▶ [AIM OF THE EXERCISE]
Retype exactly the lines from the line with "if farKey (64 * sec) then" to the end of the data, keeping both boundary lines.

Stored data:

-- ==== Sys2Proof/Machine/Loads.lean ====
section
/-!
DEFINITION. How home slices serve the requests of outstanding loads and atomics (R143, R144, R180), and what the issuing split
gets of them (R132, R134, R135, R140, R159, R228, R229).
-/

namespace Sys2Proof.Machine

open Sys2Proof

/-! ## Service in order of arrival (R180) -/

/-- R180: the requests of loads and atomics for the line of a counted request that arrived before it and wait in its slice still. -/
def State.ahead (s : State) (r : SliceReq) : List SliceReq :=
  (s.sreqs.takeWhile (fun q => q.id != r.id)).filter (fun q =>
    q.counted && q.load != 0 && q.die == r.die && q.slice == r.slice && q.sec / 4 == r.sec / 4)

/-- R180, R197: an earlier request for the line is outstanding at a CXL port, so this one waits. -/
def State.heldUp (s : State) (r : SliceReq) : Bool := (s.ahead r).any (fun q => q.port.isSome)

/-- May a slice serve the request of a load or an atomic now? -/
def State.servable (s : State) (r : SliceReq) : Bool := r.load != 0 && r.counted && r.port.isNone && !s.heldUp r

/-- A request leaves its slice. -/
def State.dropReq (s : State) (id : Nat) : State := { s with sreqs := s.sreqs.filter (fun r => r.id != id) }

/-- The path by which a load reaches a sector, and the bytes of the sector that it needs. -/
def Load.wants (l : Load) (sec : Nat) : Option Path × BitVec 64 :=
  let parts := l.accs.flatMap (fun a => match a.key with
    | some k => ((partsAt k (match l.kind with
        | .vec _ w _ => w
        | .scal _ w => w
        | .recd _ => 32
        | .atom a => a.w)).filter (fun p => p.1 == sec)).map (fun p => (a.path, byteMask p.2.1 p.2.2.1))
    | none => [])
  (parts.head?.map (·.1), parts.foldl (fun m p => m ||| p.2) 0)

/-- R175, R177: a load receives a sector: filled into its L1, or past it. -/
def State.capture (s : State) (l : Load) (sec : Nat) : State :=
  let c := s.l1Core l.core (64 * sec)
  let need := l.wants sec
  let r : State × List Byte × Bool := match need.1 with
    | some .l1 =>
      let r := s.l1Ready c sec need.2
      (r.1, toBytes 64 r.2.data, r.2.poison)
    | _ =>
      let t := s.passL1 c sec 0 64
      (t, t.rdN (64 * sec) 64, t.poison.contains sec)
  { r.1 with loads := updWhere (fun q => q.id == l.id) (fun q =>
      { q with held := if (getKey sec q.held).isSome then q.held else q.held ++ [(sec, r.2.1)],
               poisoned := if r.2.2 then q.poisoned ++ [sec] else q.poisoned }) r.1.loads }

/-- R228, R229: the locations of an outstanding atomic that lie in one sector are performed; after the last one the atomic
completes. -/
def State.atomSector (s : State) (l : Load) (a : AtomFly) (sec : Nat) : State :=
  let here := l.accs.filter (fun x => x.key.map (· / 64) == some sec)
  let rest := l.accs.filter (fun x => x.key.map (· / 64) != some sec)
  let s := { s with sreqs := s.sreqs.filter (fun r => !(r.load == l.id && r.sec == sec)) }
  let s := s.onSplit l.tid l.sid (fun s => s.atPos l.pos (fun s =>
    let rs := s.atomPart l a ({ l with accs := here }.atomLocs)
    let a := { a with got := a.got ++ rs.2 }
    if rest.isEmpty then
      let s := { rs.1 with loads := rs.1.loads.filter (fun q => q.id != l.id), sreqs := rs.1.sreqs.filter (fun q => q.load != l.id) }
      match s.atomOut a l.exec with
      | .late s => s
      | .done s => { s with sp := { s.sp with wcm := setWcm s.sp.wcm l.pos } }
      | _ => s
    else { rs.1 with loads := updWhere (fun q => q.id == l.id) (fun q => { q with kind := .atom a, accs := rest }) rs.1.loads }))
  s.takeTrap l.tid

/-- A slice serves one request: the load has the sector's data, or the atomic's locations there are performed. -/
def State.serveOne (s : State) (r : SliceReq) : State :=
  if !s.sreqs.any (fun q => q.id == r.id) then s
  else match s.loads.find? (fun l => l.id == r.load) with
    | none => s.dropReq r.id
    | some l => (match l.kind with
      | .atom a => s.atomSector l a r.sec
      | _ => (s.capture l r.sec).dropReq r.id)

/-- R180: a slice serves a request, and before it those that arrived earlier on its line. -/
def State.serve (s : State) (r : SliceReq) : State := (s.ahead r ++ [r]).foldl State.serveOne s

/-! ## Loads -/

/-- R142: what a load of the window has of an aligned unit that the window's stores touch: as its place or its L1 gave it, or with
those stores. -/
def Split.capBytes (p : Split) (s : State) (k : Nat) (bs : List Byte) : List Byte :=
  if p.wstores.isEmpty then bs
  else (unitsAt k bs).flatMap (fun u =>
    let mine := u.2.zipIdx.map (fun b => (storeByte p.wstores (u.1 + b.2)).getD b.1)
    p.winUnit s u.1 (s.pick .memoryRace (16 * u.1 + 10) u.2 [mine]))

/-- One access of a load as its data reaches its destination: the lane, its bytes, its first poisoned address and the poisoned
sectors it touched. -/
def State.accGot (s : State) (l : Load) (p : Split) (w : Nat) (a : LoadAcc) : Nat × List Byte × Option DWord × List Nat :=
  match a.key with
  | none => (a.lane, List.replicate w 0, none, [])
  | some k =>
    let bad := (if a.path = .near then s.badAt k w else []) ++ (sectorsAt k w).filter (fun q => l.poisoned.contains q)
    let bs := l.heldBytes k (s.rdN k w)
    -- a lane that touched poison holds zero bits under its poison mask (R199)
    let bs := if !bad.isEmpty then List.replicate w 0 else if a.path = .near then p.winBytes s k bs else p.capBytes s k bs
    (a.lane, bs, ({ key := k, va := a.va, path := a.path, home := none } : Loc).badAddr bad, bad)

/-- R132, R134, R135, R140: the data of a load, all received, reaches its destination. Lanes that it writes lose their old poison
before its own poison counts (`RegVal.over`; notes/assumptions/50.md). The first poisoned address of an instruction is the lowest over
its lanes, which is the model's choice (notes/assumptions/50.md). -/
def State.loadDone (s : State) (id : Nat) : State :=
  match s.loads.find? (fun l => l.id == id) with
  | none => s
  | some l =>
    match (s.group? l.tid).bind (fun g => g.split? l.sid) with
    | none => { s with loads := s.loads.filter (fun q => q.id != id), sreqs := s.sreqs.filter (fun r => r.load != id) }
    | some p =>
      let w := match l.kind with
        | .vec _ w _ => w
        | .scal _ w => w
        | .recd _ => 32
        | .atom a => a.w
      let got := l.accs.map (s.accGot l p w)
      let s := { s with loads := s.loads.filter (fun q => q.id != id), sreqs := s.sreqs.filter (fun q => q.load != id) }
      let bads := got.filterMap (fun x => x.2.2.1)
      let nsec := (got.flatMap (fun x => x.2.2.2)).dedup.length
      let s := match lowAddr bads with
        | some a => (s.poisonRec l.tenant l.tid a nsec (some l.core))
        | none => s
      let s := s.noteLatency l.tid id l.below
      let doneBit (s : State) : State := { s with sp := { s.sp with wcm := setWcm s.sp.wcm l.pos } }
      let lateTrap (a : DWord) (s : State) : State :=
        { s with sp := s.sp.late ⟨.poison, l.sid, l.pc, l.pos, a, 0, .read, l.exec, false, 0⟩ }
      let byteAt (lane j : Nat) : Byte :=
        ((got.find? (fun x => x.1 == lane)).map (fun x => x.2.1.getD j 0)).getD 0
      let bytes := byteAt 0
      let s := s.onSplit l.tid l.sid (fun s => s.atPos l.pos (fun s =>
        match l.kind with
        | .vec x w f =>
          let pm := maskOf (fun ln => got.any (fun y => y.1 == ln.val && y.2.2.1.isSome))
          match x with
          | none => doneBit s
          | some n =>
            doneBit ((List.range (w / 4)).foldl (fun s j =>
              let reg := n.val + j
              let val (ln : Fin 16) : Word := ofBytes 32 ((List.range 4).map (fun b => byteAt ln.val (4 * j + b)))
              s.setV reg l.exec ⟨Vector.ofFn val, .fmt f, pm, (lowAddr bads).getD 0⟩ (8 ≤ w)) s)
        | .scal x w =>
          match lowAddr bads with
          | some a => lateTrap a s
          | none =>
            let v : DWord := ofBytes 64 ((List.range w).map bytes)
            doneBit (if w = 8 then s.wD x v else s.wS x (v.setWidth 32))
        | .recd q =>
          match lowAddr bads with
          | some a => lateTrap a s
          | none => doneBit (s.setQ q (ofBytes 256 ((List.range 32).map bytes)))
        | .atom _ => s))
      s.takeTrap l.tid

/-- Does a load reach nothing but near memory? -/
def Load.allNear (l : Load) : Bool := l.accs.all (fun a => a.path == .near)

/-- The sectors beyond near memory that a load has not received. -/
def Load.lacks (l : Load) : List Nat :=
  ((l.accs.filter (fun a => a.path != .near)).flatMap (fun a => match a.key with
    | some k => (sectorsAt k (match l.kind with
      | .vec _ w _ => w
      | .scal _ w => w
      | .recd _ => 32
      | .atom a => a.w)).filter (fun q => (getKey q l.held).isNone)
    | none => [])).dedup

/-- R132, R180: the slices serve what a load still waits for, each line in the order of arrival, and its data reaches its
destination. Of host memory it has what stands there now. -/
def State.loadReturn (s : State) (id : Nat) : State :=
  match s.loads.find? (fun l => l.id == id) with
  | none => s
  | some l =>
    if l.allNear then s.loadDone id
    else
      let s := (s.sreqs.filter (fun r => r.load == id)).foldl State.serve s
      match s.loads.find? (fun l => l.id == id) with
      | none => s
      | some l => ((l.lacks.filter (fun q => !farKey (64 * q))).foldl (fun s q => s.capture l q) s).loadDone id

/-! ## Outstanding atomics -/

/-- R228, R229, R406: the sector in which an outstanding atomic is performed next: one whose request a slice may serve, or whose
locations another module has answered for. -/
def State.atomNext (s : State) (l : Load) : Option Nat :=
  let waits (sec : Nat) : Bool :=
    if farKey (64 * sec) then
      !l.poisoned.contains sec && l.accs.any (fun x => x.key.any (fun k => k / 64 == sec && (getKey k l.held).isNone))
    else s.sreqs.any (fun r => r.load == l.id && r.sec == sec && !s.servable r)
  let secs := (l.accs.filterMap (fun x => x.key.map (· / 64))).dedup.filter (fun sec => !waits sec)
  secs[s.free .order (16 * l.id + 8) % secs.length]?

/-- R180, R228: an outstanding atomic is performed in one more sector, after the requests that arrived earlier on its line. -/
def State.atomReturn (s : State) (id sec : Nat) : State :=
  let s := (s.sreqs.filter (fun r => r.load == id && r.sec == sec)).foldl State.serve s
  match s.loads.find? (fun l => l.id == id) with
  | none => s
  | some l => (match l.kind with
    | .atom a => if l.accs.any (fun x => x.key.map (· / 64) == some sec) then s.atomSector l a sec else s
    | _ => s)

/-- R132, R140, R159, R228: the data of a load reaches its destination, or an atomic is performed in one more sector. -/
def State.dataReturn (s : State) (id : Nat) : State :=
  match s.loads.find? (fun l => l.id == id) with
  | some l => (match l.kind with
    | .atom _ => (match s.atomNext l with
      | some sec => s.atomReturn id sec
      | none => s)
    | _ => s.loadReturn id)
  | none => s

end Sys2Proof.Machine
end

▶ [SOLUTION FOR THIS TASK]
    if farKey (64 * sec) then
      !l.poisoned.contains sec && l.accs.any (fun x => x.key.any (fun k => k / 64 == sec && (getKey k l.held).isNone))
    else s.sreqs.any (fun r => r.load == l.id && r.sec == sec && !s.servable r)
  let secs := (l.accs.filterMap (fun x => x.key.map (· / 64))).dedup.filter (fun sec => !waits sec)
  secs[s.free .order (16 * l.id + 8) % secs.length]?

/-- R180, R228: an outstanding atomic is performed in one more sector, after the requests that arrived earlier on its line. -/
def State.atomReturn (s : State) (id sec : Nat) : State :=
  let s := (s.sreqs.filter (fun r => r.load == id && r.sec == sec)).foldl State.serve s
  match s.loads.find? (fun l => l.id == id) with
  | none => s
  | some l => (match l.kind with
    | .atom a => if l.accs.any (fun x => x.key.map (· / 64) == some sec) then s.atomSector l a sec else s
    | _ => s)

/-- R132, R140, R159, R228: the data of a load reaches its destination, or an atomic is performed in one more sector. -/
def State.dataReturn (s : State) (id : Nat) : State :=
  match s.loads.find? (fun l => l.id == id) with
  | some l => (match l.kind with
    | .atom _ => (match s.atomNext l with
      | some sec => s.atomReturn id sec
      | none => s)
    | _ => s.loadReturn id)
  | none => s

end Sys2Proof.Machine
end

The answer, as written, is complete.